Set in the “universe” of TOMBS:  A CHRONICLE OF LATTER-DAY TIMES OF EARTH, but an ancillary story not in that volume, “Ghost Ship” was first published in TECHNO-GOTH CTHULHU in 2013.  But again on the haunt, with Halloween coming, it has more recently been in the news with its acceptance, and then contract signing for a special “Derelicts” issue of science fiction journal BLACK ETERNITY (cf.
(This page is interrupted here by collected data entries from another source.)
-- ==== Sys2Proof/Machine/Trans.lean ====
section
/-! DEFINITION. The transcendental function unit (R15) and the twiddle table (R67, R140).

Each function is computed as a ratio of natural numbers close to the exact result and rounded once: to nearest under `CR`,
to the neighbour the free value `Config.faithfulAway` chooses under `FAITHFUL`. A rational result (at the operands R15
lists, and ten to the power of any integer) is computed exactly. Every other result is irrational, so it is no binary64
value and no midpoint of two; the ratio is then within 2^-300 of it, relative to it and, where the operand is so small
that the result is near 1 or near the operand, relative to its distance from that too. That this always tells the neighbours and the nearest apart is DEDUCED (log 3). -/

namespace Sys2Proof.Machine

/-! ## Constants, to 1536 fraction bits -/

/-- The number of fraction bits of the three constants. -/
def constBits : Nat := 1536

/-- Half of pi, times `2^constBits`, rounded down. -/
def halfPi : Nat :=
  0x1921fb54442d18469898cc51701b839a252049c1114cf98e804177d4c76273644a29410f31c6809bbdf2a33679a748636605614dbe4be286e9fc26adadaa3848bc90b6aecc4bcfd8de89885d34c6fdad617feb96de80d6fdbdc70d7f6b5133f4b5d3e4822f8963fcc9250cca3d9c8b67b8400f97142c77e0b31b4906c38aba734d22c7f51fa499ebf06caba47b9475b2c38c5e6ac410aa5773daa520ee12d2cdace186a9c95793009e2e8d811943042f86520bc8c5c6d9c77c73cee58301d0c07

/-- The natural logarithm of 2, times `2^constBits`, rounded down. -/
def ln2 : Nat :=
  0xb17217f7d1cf79abc9e3b39803f2f6af40f343267298b62d8a0d175b8baafa2be7b876206debac98559552fb4afa1b10ed2eae35c138214427573b291169b8253e96ca16224ae8c51acbda11317c387eb9ea9bc3b136603b256fa0ec7657f74b72ce87b19d6548caf5dfa6bd38303248655fa1872f20e3a2da2d97c50f3fd5c607f4ca11fb5bfb90610d30f88fe551a2ee569d6dfc1efa157d2e23de1400b39617460775db8990e5c943e732b479cd33cccc4e659393514c4c1a1e0bd1d6095d

/-- The natural logarithm of 10, times `2^constBits`, rounded down. -/
def ln10 : Nat :=
  0x24d763776aaa2b05ba95b58ae0b4c28a38a3fb3e76977e43a0f187a0807c0b5ca58bc0b5ec6a0417331c32f00b17c35a0b1889061042f8b6bee3de2100b945b59e0b3e28a2a324479d96a9b0ec360c7efbd9b3ac12acf1be94586ed2748671eef299ecd6c8d8142163a4cda3511e2713d6c22c15f57b7883d1a7a963a4c17a607891e3f2ab4ebba627356d0b9a89c586691fb2c9a5e31753f6c74a3a95f53f703902fcf30785049a915d973789a0ce76fd1fea5b7ac9c4182be2121baa6dd0078

/-! ## Power series in fixed point with `p` fraction bits -/

/-- The terms of the sine or cosine series from term `t`, whose divisors go on from `k`; `sq` is the squared argument.
The two sums are those of the terms that are added and of those that are subtracted. -/
def trigLoop (p sq : Nat) : Nat → Nat → Nat → Nat → Nat → Nat
  | 0, _, _, pos, neg => pos - neg
  | fuel + 1, k, t, pos, neg =>
    if t = 0 then pos - neg
    else trigLoop p sq fuel (k + 4) (t * sq / 2 ^ p / (k * (k + 1)) * sq / 2 ^ p / ((k + 2) * (k + 3)))
      (pos + t) (neg + t * sq / 2 ^ p / (k * (k + 1)))

/-- The cosine of `r / 2^p`, for `0 <= r / 2^p <= pi/2`, times `2^p`. -/
def cosSeries (p r : Nat) : Nat := trigLoop p (r * r / 2 ^ p) p 1 (2 ^ p) 0 0

/-- The sine of `r / 2^p`, for `0 <= r / 2^p <= pi/2`, times `2^p`. -/
def sinSeries (p r : Nat) : Nat := trigLoop p (r * r / 2 ^ p) p 2 r 0 0

/-- The exponential series from term `t`, number `k`. -/
def expLoop (p r : Nat) : Nat → Nat → Nat → Nat → Nat
  | 0, _, _, sum => sum
  | fuel + 1, k, t, sum => if t = 0 then sum else expLoop p r fuel (k + 1) (t * r / 2 ^ p / k) (sum + t)

/-- `exp` of `r / 2^p`, for `0 <= r / 2^p < 1`, times `2^p`. -/
def expSeries (p r : Nat) : Nat := expLoop p r p 1 (2 ^ p) 0

/-- The series of the inverse hyperbolic tangent from the odd power `z`, number `k`. -/
def atanhLoop (p sq : Nat) : Nat → Nat → Nat → Nat → Nat
  | 0, _, _, sum => sum
  | fuel + 1, k, z, sum => if z = 0 then sum else atanhLoop p sq fuel (k + 2) (z * sq / 2 ^ p) (sum + z / k)

/-- The logarithm of `(1 + z) / (1 - z)` with `z` times `2^p` given, for `0 <= z < 1/2`, times `2^p`. -/
def logSeries (p z : Nat) : Nat := 2 * atanhLoop p (z * z / 2 ^ p) p 1 z 0

/-! ## Results as exact ratios -/

/-- A number: its sign and its magnitude as a ratio. -/
structure Ratio where
  neg : Bool
  num : Nat
  den : Nat
  deriving DecidableEq, Repr

/-- Fraction bits enough for a relative error below 2^-300 when the operand is `u` units: 400, and three times as many
more as the operand lies below one. -/
def trigBits (u : Nat) : Nat := 400 + 3 * (1074 - floorLog2 u)

/-- The operand times `2^constBits`, as a number of quarter turns. -/
def quarterTurns (u : Nat) : Nat := u * 2 ^ (constBits - 1074) / halfPi

/-- What is left of `u` units after whole quarter turns, with `trigBits u` fraction bits. -/
def quarterRest (u : Nat) : Nat :=
  if quarterTurns u = 0 then u * 2 ^ trigBits u / unitsPerOne
  else u * 2 ^ (constBits - 1074) % halfPi / 2 ^ (constBits - trigBits u)

/-- The cosine of `u` units, after `turns` further quarter turns: `turns = 0` gives the cosine, 3 the sine. -/
def trigRatio (turns u : Nat) : Ratio where
  neg := (quarterTurns u + turns) % 4 == 1 || (quarterTurns u + turns) % 4 == 2
  num := if (quarterTurns u + turns) % 2 = 0 then cosSeries (trigBits u) (quarterRest u)
    else sinSeries (trigBits u) (quarterRest u)
  den := 2 ^ trigBits u

/-- Fraction bits for the exponential of `y / 2^q`: 400, and as many more as the operand lies below one. -/
def expBits (y q : Nat) : Nat := 400 + (q - floorLog2 y)

/-- `exp` of `y / 2^q`, which is positive. -/
def expPos (y q : Nat) : Ratio where
  neg := false
  num := expSeries (expBits y q) (y * 2 ^ expBits y q / 2 ^ q % (ln2 / 2 ^ (constBits - expBits y q))) *
    2 ^ (y * 2 ^ expBits y q / 2 ^ q / (ln2 / 2 ^ (constBits - expBits y q)))
  den := 2 ^ expBits y q

/-- `exp` of `-y / 2^q`, with `y` positive. -/
def expNeg (y q : Nat) : Ratio where
  neg := false
  num := expSeries (expBits y q)
    ((y * 2 ^ expBits y q / 2 ^ q / (ln2 / 2 ^ (constBits - expBits y q)) + 1) * (ln2 / 2 ^ (constBits - expBits y q)) -
      y * 2 ^ expBits y q / 2 ^ q)
  den := 2 ^ (expBits y q + (y * 2 ^ expBits y q / 2 ^ q / (ln2 / 2 ^ (constBits - expBits y q)) + 1))

/-- A positive number below every positive binary64 value, for an exponential too small to compute. -/
def tinyRatio : Ratio := ⟨false, 1, 2 ^ 3000⟩

/-- A number above every binary64 value, for an exponential too large to compute. -/
def hugeRatio : Ratio := ⟨false, 2 ^ 3000, 1⟩

/-- `exp` of a nonzero finite operand given as sign and `y / 2^q`. Beyond 2000 the result is below or above every finite
binary64 value. -/
def expRatio (neg : Bool) (y q : Nat) : Ratio :=
  if 2000 * 2 ^ q ≤ y then (if neg then tinyRatio else hugeRatio)
  else if neg then expNeg y q else expPos y q

/-- The fraction bits of logarithms. -/
def logBits : Nat := 400

/-- The logarithm of the significand of `u > 0` units, in `[1, 2)`, times `2^logBits`. -/
def logSig (u : Nat) : Nat :=
  logSeries logBits ((u - 2 ^ floorLog2 u) * 2 ^ logBits / (u + 2 ^ floorLog2 u))

/-- `ln u` of `u > 0` units. -/
def logRatio (u : Nat) : Ratio :=
  if 1074 ≤ floorLog2 u then
    ⟨false, (floorLog2 u - 1074) * (ln2 / 2 ^ (constBits - logBits)) + logSig u, 2 ^ logBits⟩
  else ⟨true, (1074 - floorLog2 u) * (ln2 / 2 ^ (constBits - logBits)) - logSig u, 2 ^ logBits⟩

/-- `log10` of `u > 0` units. -/
def log10Ratio (u : Nat) : Ratio :=
  ⟨(logRatio u).neg, (logRatio u).num * 2 ^ constBits, (logRatio u).den * ln10⟩

/-! ## The function unit (R15) -/

/-- The rounding of `FP_MODE` (R15, I6). The largest finite value is the last neighbour below infinity, and a result
beyond it is an infinity in both modes. -/
def fpRound (m : FpMode) (fn : FpFn) (x : Word) (r : Ratio) : Word :=
  match m with
  | .cr => fPack r.neg (if infMag ≤ roundDown (r.num * unitsPerOne) r.den + 1 ∧
      roundDown (r.num * unitsPerOne) r.den ≠ roundUp (r.num * unitsPerOne) r.den then infMag
    else roundNearest (r.num * unitsPerOne) r.den)
  | .faithful => fPack r.neg (if infMag ≤ roundDown (r.num * unitsPerOne) r.den + 1 ∧
      roundDown (r.num * unitsPerOne) r.den ≠ roundUp (r.num * unitsPerOne) r.den then infMag
    else if Config.faithfulAway fn x then roundUp (r.num * unitsPerOne) r.den
    else roundDown (r.num * unitsPerOne) r.den)

/-- The `k` in `0 .. 22` with `u` equal to `10^k` in units, if there is one (R15). -/
def powerOfTen (u : Nat) : Option Nat := (List.range 23).find? fun k => 10 ^ k * unitsPerOne == u

/-- `FP_COS` (R15). The cosine of an infinity is unstated: a free value (log 4). -/
@[irreducible] def fpCos (m : FpMode) (x : Word) : Word :=
  if isNaN x then fNaN
  else if isInf x then Config.fpUnstated .cos x
  else if isZero x then f1
  else fpRound m .cos x (trigRatio 0 (fUnits x))

/-- `FP_SIN` (R15). The sine of an infinity and the sign of the sine of `-0` are unstated: free values (log 4). -/
@[irreducible] def fpSin (m : FpMode) (x : Word) : Word :=
  if isNaN x then fNaN
  else if isInf x then Config.fpUnstated .sin x
  else if isZero x then fZero (fNeg x && fNeg (Config.fpUnstated .sin x))
  else fpRound m .sin x ⟨(trigRatio 3 (fUnits x)).neg != fNeg x, (trigRatio 3 (fUnits x)).num, (trigRatio 3 (fUnits x)).den⟩

/-- `FP_LOG` (R15). The logarithm of `-0` is unstated: a free value (log 4); that of `+inf` is `+inf` (DEDUCED, log 5). -/
@[irreducible] def fpLog (m : FpMode) (x : Word) : Word :=
  if isNaN x then fNaN
  else if isZero x then (if fNeg x then Config.fpUnstated .log x else fInf true)
  else if fNeg x then fNaN
  else if isInf x then fInf false
  else if x = f1 then f0p0
  else fpRound m .log x (logRatio (fUnits x))

/-- `FP_LOG10` (R15), with the same open points as `fpLog`. -/
@[irreducible] def fpLog10 (m : FpMode) (x : Word) : Word :=
  if isNaN x then fNaN
  else if isZero x then (if fNeg x then Config.fpUnstated .log10 x else fInf true)
  else if fNeg x then fNaN
  else if isInf x then fInf false
  else match powerOfTen (fUnits x) with
    | some k => fofNat k
    | none => fpRound m .log10 x (log10Ratio (fUnits x))

/-- `FP_EXP` (R15). -/
@[irreducible] def fpExp (m : FpMode) (x : Word) : Word :=
  if isNaN x then fNaN
  else if isInf x then (if fNeg x then f0p0 else fInf false)
  else if isZero x then f1
  else fpRound m .exp x (expRatio (fNeg x) (fUnits x) 1074)

/-- `10^k` or, with `neg`, `10^-k`, exactly. -/
def pow10Ratio (neg : Bool) (k : Nat) : Ratio := if neg then ⟨false, 1, 10 ^ k⟩ else ⟨false, 10 ^ k, 1⟩

/-- `FP_POW10` (R15). The power of an integer is rational and taken exactly (beyond 400 it is out of range anyway); every
other is irrational. -/
@[irreducible] def fpPow10 (m : FpMode) (x : Word) : Word :=
  if isNaN x then fNaN
  else if isInf x then (if fNeg x then f0p0 else fInf false)
  else if isZero x then f1
  else if !fNeg x && fUnits x % unitsPerOne == 0 && decide (fUnits x / unitsPerOne ≤ 22) then
    fofNat (10 ^ (fUnits x / unitsPerOne))
  else if fUnits x % unitsPerOne == 0 && decide (fUnits x / unitsPerOne ≤ 400) then
    fpRound m .pow10 x (pow10Ratio (fNeg x) (fUnits x / unitsPerOne))
  else fpRound m .pow10 x (expRatio (fNeg x) (fUnits x * ln10) (1074 + constBits))

/-! ## The twiddle table (R67, R140) -/

/-- The magnitude of the binary64 value nearest `cos(2 pi t / 2^l)`, for an angle of at most a quarter turn. -/
def cosTurnMag (l t : Nat) : Nat :=
  if t = 0 then fMag f1
  else if 4 * t = 2 ^ l then 0
  else roundNearest (cosSeries logBits (4 * t * (halfPi / 2 ^ (constBits - logBits)) / 2 ^ l) * unitsPerOne) (2 ^ logBits)

/-- `TC[t]`: the value nearest `cos(2 pi t / NMAX)`, `NMAX = 2^lmax`, `t` below `NMAX / 2` (R67). -/
@[irreducible] def tableCos (lmax t : Nat) : Word :=
  if 4 * t ≤ 2 ^ lmax then fPack false (cosTurnMag lmax t) else fPack true (cosTurnMag lmax (2 ^ lmax / 2 - t))

/-- `TS[t]`: the value nearest `sin(2 pi t / NMAX)` (R67). -/
@[irreducible] def tableSin (lmax t : Nat) : Word :=
  fPack false (if 4 * t ≤ 2 ^ lmax then cosTurnMag lmax (2 ^ lmax / 4 - t) else cosTurnMag lmax (t - 2 ^ lmax / 4))

/-- `WC_N(t)` for `N = 2^l` (R140). -/
def twCos (lmax l t : Nat) : Word := tableCos lmax (t * 2 ^ (lmax - l))

/-- `WS_N(t)` for `N = 2^l` (R140). -/
def twSin (lmax l t : Nat) : Word := tableSin lmax (t * 2 ^ (lmax - l))

end Sys2Proof.Machine
end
September 15, August 11).  And so, again, it has materialized; from Editor Tom English:  Here’s “Ghost Ship” for review.  Please let me know if anything (text or formatting) needs adjusting.  If possible, please get back to me by Tuesday or sooner.  Thanks again!

So the writing life ticks on.  The issue will be BLACK INFINITY #5, set to be out later in October, in time for you-know-when.  And, the copy checked over and my reply sent, I’ll be looking forward to it in time for reading as ghosts and pirates and who knows what else flock to my door questing for Halloween candy.

Interesting things come sometimes from strange places.  Like SNOPES.COM, which is normally a site to debunk, or confirm, controversial political or other claims, but today came up with a straight science topic:  “The Science of Fright:  Why We Love to Be Scared” by Arash Javanbakht and Linda Saab.  So for we who write horror, and so are sort of in the business. . . .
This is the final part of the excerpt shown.